Это все о том, что вещий князь-оборотень и чародей Всеслав Полоцкий, не принявший христианской веры, на «седьмом веке Трояна» учинил невероятный разор в русских землях, исполнившись Обидой — «девой себе любу». Вероятно, это была последняя попытка одного из Рюриковичей восстановить «древлее благочестие» в Киевской Руси. И не нужно отсчитывать время от некой даты, чтобы установить, что же такое седьмой век Трояна. Это чистая аллегория автора. Седьмой век — седьмая, последняя, вечность Трояна, как есть седьмое небо, седьмой день недели, семь цветов радуги. Это конечный срок существования чего-либо в славянской мифологии, и точка отсчета нового времени, века, эпохи.
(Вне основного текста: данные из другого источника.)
-- ==== Sys2Proof/Laws/State.lean ====
section
/-! SUPPORT. One lemma per field per named update of State, each true by rfl. -/

namespace Sys2Proof.Machine

/-! ## `clearCodeTable` (R86) -/

@[simp] theorem clearCodeTable_busy (s : State) : (clearCodeTable s).busy = s.busy := rfl
@[simp] theorem clearCodeTable_done (s : State) : (clearCodeTable s).done = s.done := rfl
@[simp] theorem clearCodeTable_err (s : State) : (clearCodeTable s).err = s.err := rfl
@[simp] theorem clearCodeTable_symv (s : State) : (clearCodeTable s).symv = s.symv := rfl
@[simp] theorem clearCodeTable_tv (s : State) : (clearCodeTable s).tv = s.tv := rfl
@[simp] theorem clearCodeTable_ctv (s : State) : (clearCodeTable s).ctv = false := rfl
@[simp] theorem clearCodeTable_lost (s : State) : (clearCodeTable s).lost = s.lost := rfl
@[simp] theorem clearCodeTable_errcode (s : State) : (clearCodeTable s).errcode = s.errcode := rfl
@[simp] theorem clearCodeTable_data0 (s : State) : (clearCodeTable s).data0 = s.data0 := rfl
@[simp] theorem clearCodeTable_data1 (s : State) : (clearCodeTable s).data1 = s.data1 := rfl
@[simp] theorem clearCodeTable_data2 (s : State) : (clearCodeTable s).data2 = s.data2 := rfl
@[simp] theorem clearCodeTable_root (s : State) : (clearCodeTable s).root = s.root := rfl
@[simp] theorem clearCodeTable_nnodes (s : State) : (clearCodeTable s).nnodes = s.nnodes := rfl
@[simp] theorem clearCodeTable_wptr (s : State) : (clearCodeTable s).wptr = s.wptr := rfl
@[simp] theorem clearCodeTable_rptr (s : State) : (clearCodeTable s).rptr = s.rptr := rfl
@[simp] theorem clearCodeTable_dnode (s : State) : (clearCodeTable s).dnode = s.dnode := rfl
@[simp] theorem clearCodeTable_ie (s : State) : (clearCodeTable s).ie = s.ie := rfl
@[simp] theorem clearCodeTable_lastcmd (s : State) : (clearCodeTable s).lastcmd = s.lastcmd := rfl
@[simp] theorem clearCodeTable_pend (s : State) : (clearCodeTable s).pend = s.pend := rfl
@[simp] theorem clearCodeTable_freq (s : State) : (clearCodeTable s).freq = s.freq := rfl
@[simp] theorem clearCodeTable_node (s : State) : (clearCodeTable s).node = s.node := rfl
@[simp] theorem clearCodeTable_nw (s : State) : (clearCodeTable s).nw = s.nw := rfl
@[simp] theorem clearCodeTable_codes (s : State) : (clearCodeTable s).codes = clearedTable := rfl
@[simp] theorem clearCodeTable_buf (s : State) : (clearCodeTable s).buf = s.buf := rfl
@[simp] theorem clearCodeTable_resp (s : State) : (clearCodeTable s).resp = s.resp := rfl
@[simp] theorem clearCodeTable_events (s : State) : (clearCodeTable s).events = s.events := rfl
@[simp] theorem clearCodeTable_resets (s : State) : (clearCodeTable s).resets = s.resets := rfl

/-! ## `invalidateTree` (R87) -/

@[simp] theorem invalidateTree_busy (s : State) : (invalidateTree s).busy = s.busy := rfl
@[simp] theorem invalidateTree_done (s : State) : (invalidateTree s).done = s.done := rfl
@[simp] theorem invalidateTree_err (s : State) : (invalidateTree s).err = s.err := rfl
@[simp] theorem invalidateTree_symv (s : State) : (invalidateTree s).symv = s.symv := rfl
@[simp] theorem invalidateTree_tv (s : State) : (invalidateTree s).tv = false := rfl
@[simp] theorem invalidateTree_ctv (s : State) : (invalidateTree s).ctv = false := rfl
@[simp] theorem invalidateTree_lost (s : State) : (invalidateTree s).lost = s.lost := rfl
@[simp] theorem invalidateTree_errcode (s : State) : (invalidateTree s).errcode = s.errcode := rfl
@[simp] theorem invalidateTree_data0 (s : State) : (invalidateTree s).data0 = s.data0 := rfl
@[simp] theorem invalidateTree_data1 (s : State) : (invalidateTree s).data1 = s.data1 := rfl
@[simp] theorem invalidateTree_data2 (s : State) : (invalidateTree s).data2 = s.data2 := rfl
@[simp] theorem invalidateTree_root (s : State) : (invalidateTree s).root = s.root := rfl
@[simp] theorem invalidateTree_nnodes (s : State) : (invalidateTree s).nnodes = s.nnodes := rfl
@[simp] theorem invalidateTree_wptr (s : State) : (invalidateTree s).wptr = s.wptr := rfl
@[simp] theorem invalidateTree_rptr (s : State) : (invalidateTree s).rptr = s.rptr := rfl
@[simp] theorem invalidateTree_dnode (s : State) : (invalidateTree s).dnode = s.dnode := rfl
@[simp] theorem invalidateTree_ie (s : State) : (invalidateTree s).ie = s.ie := rfl
@[simp] theorem invalidateTree_lastcmd (s : State) : (invalidateTree s).lastcmd = s.lastcmd := rfl
@[simp] theorem invalidateTree_pend (s : State) : (invalidateTree s).pend = s.pend := rfl
@[simp] theorem invalidateTree_freq (s : State) : (invalidateTree s).freq = s.freq := rfl
@[simp] theorem invalidateTree_node (s : State) : (invalidateTree s).node = s.node := rfl
@[simp] theorem invalidateTree_nw (s : State) : (invalidateTree s).nw = s.nw := rfl
@[simp] theorem invalidateTree_codes (s : State) : (invalidateTree s).codes = clearedTable := rfl
@[simp] theorem invalidateTree_buf (s : State) : (invalidateTree s).buf = s.buf := rfl
@[simp] theorem invalidateTree_resp (s : State) : (invalidateTree s).resp = s.resp := rfl
@[simp] theorem invalidateTree_events (s : State) : (invalidateTree s).events = s.events := rfl
@[simp] theorem invalidateTree_resets (s : State) : (invalidateTree s).resets = s.resets := rfl

/-! ## `clearFreq` (R100) -/

@[simp] theorem clearFreq_busy (s : State) : (clearFreq s).busy = s.busy := rfl
@[simp] theorem clearFreq_done (s : State) : (clearFreq s).done = s.done := rfl
@[simp] theorem clearFreq_err (s : State) : (clearFreq s).err = s.err := rfl
@[simp] theorem clearFreq_symv (s : State) : (clearFreq s).symv = s.symv := rfl
@[simp] theorem clearFreq_tv (s : State) : (clearFreq s).tv = s.tv := rfl
@[simp] theorem clearFreq_ctv (s : State) : (clearFreq s).ctv = s.ctv := rfl
@[simp] theorem clearFreq_lost (s : State) : (clearFreq s).lost = s.lost := rfl
@[simp] theorem clearFreq_errcode (s : State) : (clearFreq s).errcode = s.errcode := rfl
@[simp] theorem clearFreq_data0 (s : State) : (clearFreq s).data0 = s.data0 := rfl
@[simp] theorem clearFreq_data1 (s : State) : (clearFreq s).data1 = s.data1 := rfl
@[simp] theorem clearFreq_data2 (s : State) : (clearFreq s).data2 = s.data2 := rfl
@[simp] theorem clearFreq_root (s : State) : (clearFreq s).root = s.root := rfl
@[simp] theorem clearFreq_nnodes (s : State) : (clearFreq s).nnodes = s.nnodes := rfl
@[simp] theorem clearFreq_wptr (s : State) : (clearFreq s).wptr = s.wptr := rfl
@[simp] theorem clearFreq_rptr (s : State) : (clearFreq s).rptr = s.rptr := rfl
@[simp] theorem clearFreq_dnode (s : State) : (clearFreq s).dnode = s.dnode := rfl
@[simp] theorem clearFreq_ie (s : State) : (clearFreq s).ie = s.ie := rfl
@[simp] theorem clearFreq_lastcmd (s : State) : (clearFreq s).lastcmd = s.lastcmd := rfl
@[simp] theorem clearFreq_pend (s : State) : (clearFreq s).pend = s.pend := rfl
@[simp] theorem clearFreq_freq (s : State) : (clearFreq s).freq = tabulate 256 fun _ => 0 := rfl
@[simp] theorem clearFreq_node (s : State) : (clearFreq s).node = s.node := rfl
@[simp] theorem clearFreq_nw (s : State) : (clearFreq s).nw = s.nw := rfl
@[simp] theorem clearFreq_codes (s : State) : (clearFreq s).codes = s.codes := rfl
@[simp] theorem clearFreq_buf (s : State) : (clearFreq s).buf = s.buf := rfl
@[simp] theorem clearFreq_resp (s : State) : (clearFreq s).resp = s.resp := rfl
@[simp] theorem clearFreq_events (s : State) : (clearFreq s).events = s.events := rfl
@[simp] theorem clearFreq_resets (s : State) : (clearFreq s).resets = s.resets := rfl
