/-- A command succeeds exactly with what `Commits` says of it. -/
theorem runOf_eq_ok_iff {i : Instr} {s s1 : State} {e : Option Sym} :
    runOf i s = .ok (s1, e) ↔ Commits i s s1 e := by
  cases i with
  | nop => exact quiet_eq_ok_iff
  | init => exact quiet_eq_ok_iff
  | clrf => exact quiet_eq_ok_iff
  | clrb => exact quiet_eq_ok_iff
  | drst => exact quiet_eq_ok_iff
  | cnt a => simp [runOf, Commits, runCnt, guard_eq_ok_iff, quiet_eq_ok_iff]
  | wrf a => simp [runOf, Commits, runWrf, guard_eq_ok_iff, quiet_eq_ok_iff]
  | rdf a => simp [runOf, Commits, runRdf, guard_eq_ok_iff, quiet_eq_ok_iff]
  | build => simp [runOf, Commits, runBuild, guard_eq_ok_iff, quiet_eq_ok_iff]
  | rdn a => simp [runOf, Commits, runRdn, guard_eq_ok_iff, quiet_eq_ok_iff]
  | wrn a => simp [runOf, Commits, runWrn, guard_eq_ok_iff, quiet_eq_ok_iff]
  | setroot => simp [runOf, Commits, runSetroot, guard_eq_ok_iff, quiet_eq_ok_iff, and_assoc]
  | tchk => simp [runOf, Commits, runTchk, guard_eq_ok_iff, quiet_eq_ok_iff]
  | genc => exact runGenc_eq_ok_iff
  | rdc a => simp [runOf, Commits, runRdc, guard_eq_ok_iff, quiet_eq_ok_iff]
  | setw => simp [runOf, Commits, runSetw, guard_eq_ok_iff, quiet_eq_ok_iff]
  | setr => simp [runOf, Commits, runSetr, guard_eq_ok_iff, quiet_eq_ok_iff]
  | wrb a => simp [runOf, Commits, runWrb, guard_eq_ok_iff, quiet_eq_ok_iff]
  | rdb a => exact runRdb_eq_ok_iff
  | enc a => simp [runOf, Commits, runEnc, guard_eq_ok_iff, quiet_eq_ok_iff]
  | dbit a => simp [runOf, Commits, runDbit, guard_eq_ok_iff]
  | decs => simp [runOf, Commits, runDecs, guard_eq_ok_iff]
  | dend =>
    simp only [runOf, Commits, runDend, guard_eq_ok_iff, quiet_eq_ok_iff]
    simp

/-- Only DBIT and DECS emit a symbol (R202, R203). -/
theorem emits_only_dbit_decs {i : Instr} {s s1 : State} {x : Sym} (h : Commits i s s1 (some x)) :
    i.mnemonic ∈ ["DBIT", "DECS"] := by
  cases i <;> simp_all [Commits, Instr.mnemonic]

/-! ## The codes a failing command raises -/

theorem walkCodes_error {node : Vector Word 511} {left d i v : Nat} {table : Vector CodeEntry 256} {c : ErrCode}
    (h : walkCodes node left d i v table = .error c) : c = .codelen := by
  induction left generalizing d i v table with
  | zero =>
    unfold walkCodes at h
    split at h <;> simp_all
  | succ left ih =>
    unfold walkCodes at h
    split at h
    · cases h
    · dsimp only at h
      split at h
      · next hl =>
        cases h
        exact ih hl
      · exact ih h

theorem genCodes_error {node : Vector Word 511} {root : Nat} {c : ErrCode} (h : genCodes node root = .error c) :
    c = .codelen := by
  unfold genCodes at h
  split at h
  · cases h
  · exact walkCodes_error h

/-- One bit of the walk (R200), in its four cases: at a leaf it is refused or emits the leaf's symbol; at an internal node
it emits the symbol of a child that is a leaf and returns to ROOT, or moves down to an internal child. -/
theorem walkStep_cases (b : Bool) (s : State) :
    (b = true ∧ walkStep b s = .error .decode) ∨
      walkStep b s = .ok (s, some (symField (nodeEntry s.node s.dnode.toNat))) ∨
      ¬ leafNode s.node s.dnode.toNat ∧ ∃ c, c = childField b (nodeEntry s.node s.dnode.toNat) ∧
        ((leafNode s.node c.toNat ∧
            walkStep b s = .ok ({ s with dnode := s.root }, some (symField (nodeEntry s.node c.toNat)))) ∨
          (¬ leafNode s.node c.toNat ∧ walkStep b s = quiet { s with dnode := c })) := by
  by_cases hl : leafNode s.node s.dnode.toNat
  · rw [walkStep_of_leaf b hl]
    cases b <;> simp
  · have hc := follow_cons_of_internal b [] hl
    refine .inr (.inr ⟨hl, _, rfl, ?_⟩)
    by_cases hk : leafNode s.node (childField b (nodeEntry s.node s.dnode.toNat)).toNat
    · exact .inl ⟨hk, walkStep_to_leaf hl hc hk⟩
    · exact .inr ⟨hk, by simpa using walkStep_to_internal hl hc hk⟩

theorem walkStep_error {b : Bool} {s : State} {c : ErrCode} (h : walkStep b s = .error c) : c = .decode := by
  obtain ⟨-, hw⟩ | hw | ⟨-, _, -, ⟨-, hw⟩ | ⟨-, hw⟩⟩ := walkStep_cases b s <;> rw [hw] at h <;> cases h
  rfl

theorem decodeLoop_error {n : Nat} {s : State} {c : ErrCode} (h : decodeLoop n s = .error c) : c = .decode := by
  induction n generalizing s with
  | zero => cases h
  | succ n ih =>
    rw [decodeLoop] at h
    split at h
    · next hw =>
      cases h
      exact walkStep_error hw
    · cases h
    · exact ih h

/-- The run, if it fails, raises one of the codes `cs`. -/
def FailsOnlyWith (cs : List ErrCode) : Run → Prop
  | .error c => c ∈ cs
  | .ok _ => True
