-- ==== Sys2Proof/Tests/Slice0.lean ====
section
/-! SUPPORT. The model's own tests: the expected results are the vectors of spec/95_test_vectors.md (named in each
docstring) or the encoding of spec/30_encoding.md, never the model's answer. Below them, one witness for the
hypotheses of each statement that has any. -/

namespace Sys2Proof.Tests

open Sys2Proof.Machine

/-! ### Helpers -/

/-- An `ENC` request at the ports, the `DEC` ports at levels that must not matter. -/
def encPorts (msgId : Word) (bodyLen : Nat) (c : BitVec 1) : RequestPorts where
  reqOp := 0#1
  encMsgId := msgId
  encBodyLen := bodyLen
  encIsCompressed := c
  decBufLen := 7
  decBuf := #v[1#8, 2#8, 3#8, 4#8, 5#8, 6#8, 7#8, 8#8, 9#8, 10#8]

/-- A `DEC` request at the ports, the `ENC` ports at levels that must not matter. -/
def decPorts (bufLen : Nat) (buf : Record) : RequestPorts where
  reqOp := 1#1
  encMsgId := 0xAAAAAAAA#32
  encBodyLen := 4294967295
  encIsCompressed := 1#1
  decBufLen := bufLen
  decBuf := buf

/-- A state with one request and no response yet. -/
def asked (p : RequestPorts) : State := { requests := [p], responses := [] }

/-- The responses given when a step goes on. -/
def given : Host.Outcome State Fault Refusal → Option (List Response)
  | .next t => some t.responses
  | .fault _ => none
  | .refused _ => none

/-- The source's scenario with its corrected checksum, vector E1. -/
def recordE1 : Record := #v[0x3F, 0, 0, 0, 1, 0, 0, 0, 1, 0]

/-! ### Well-formedness refuses what the ports cannot carry -/

/-- 2^32 does not fit in a 32-bit `enc_body_len` (R25). -/
theorem test_enc_body_len_too_wide : (Instr.enc 0#32 4294967296 false).wellFormed Params.standard = false := by
  decide

/-- 2^32 does not fit in a 32-bit `dec_buf_len` (R26). -/
theorem test_dec_buf_len_too_wide : (Instr.dec 4294967296 recordE1).wellFormed Params.standard = false := by
  decide

/-- A port that is not selected has its width too. -/
theorem test_unselected_port_too_wide : (decPorts 10 recordE1).fits { bodyLenW := 31 } = false := by decide

/-- The constraint on `BUF_LEN_W` (R6): a width of 3 cannot tell 10 from smaller lengths. -/
theorem test_buf_len_width_three_is_not_legal : ¬ ({ bufLenW := 3 } : Params).Legal := by decide

/-! ### Decoding words written out from the encoding (R65: `req_op` 0 is `ENC`, 1 is `DEC`) -/

theorem test_decode_enc_word : decodeTableWord 8 0b0 = some (.enc 0#32 0 false) := by decide

theorem test_decode_dec_word : decodeTableWord 8 0b1 = some (.dec 0 #v[0, 0, 0, 0, 0, 0, 0, 0, 0, 0]) := by decide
Но все-таки кто же он, Троян-Траян?
Это и есть третье, общее, имя Месяца и Луны. Траян светит лишь по ночам, одновременно со звездами. Третья, божественная, суть Яна — владычество над ночными светилами. Он — атавизм эпохи крамолия, доживающий в сознании славян свой последний, седьмой, век, потому и не входит в пантеон богов, утвержденный Владимиром Святославличем. Вместе с восходом солнца власть Траяна заканчивается, поскольку ночной кумир ослеплен самой яркой звездой и лишь изредка, показывая свой нрав, спорит со светилом, на короткое время затмевая его. Как известно, при полном затмении на небосклоне проступают звезды. В мифологии славян это недобрый знак, предупреждение об опасности, поэтому автор «Слова...» так часто и упоминает Трояна и его уходящее время, однако князь Игорь «возре на светлое солнце и виде от него тьмою вся своя воя прикрыты. И рече Игорь к дружине своей: «Братие и дружино! Луце ж бы потяту быта, неже полонену быта. А всядем, братие, на свои борзыя комони, да позрим синего Дону!». Его презрение к грозному знаку и возможной смерти продиктовано целью — испытать позор плена, дабы призвать князей к единству.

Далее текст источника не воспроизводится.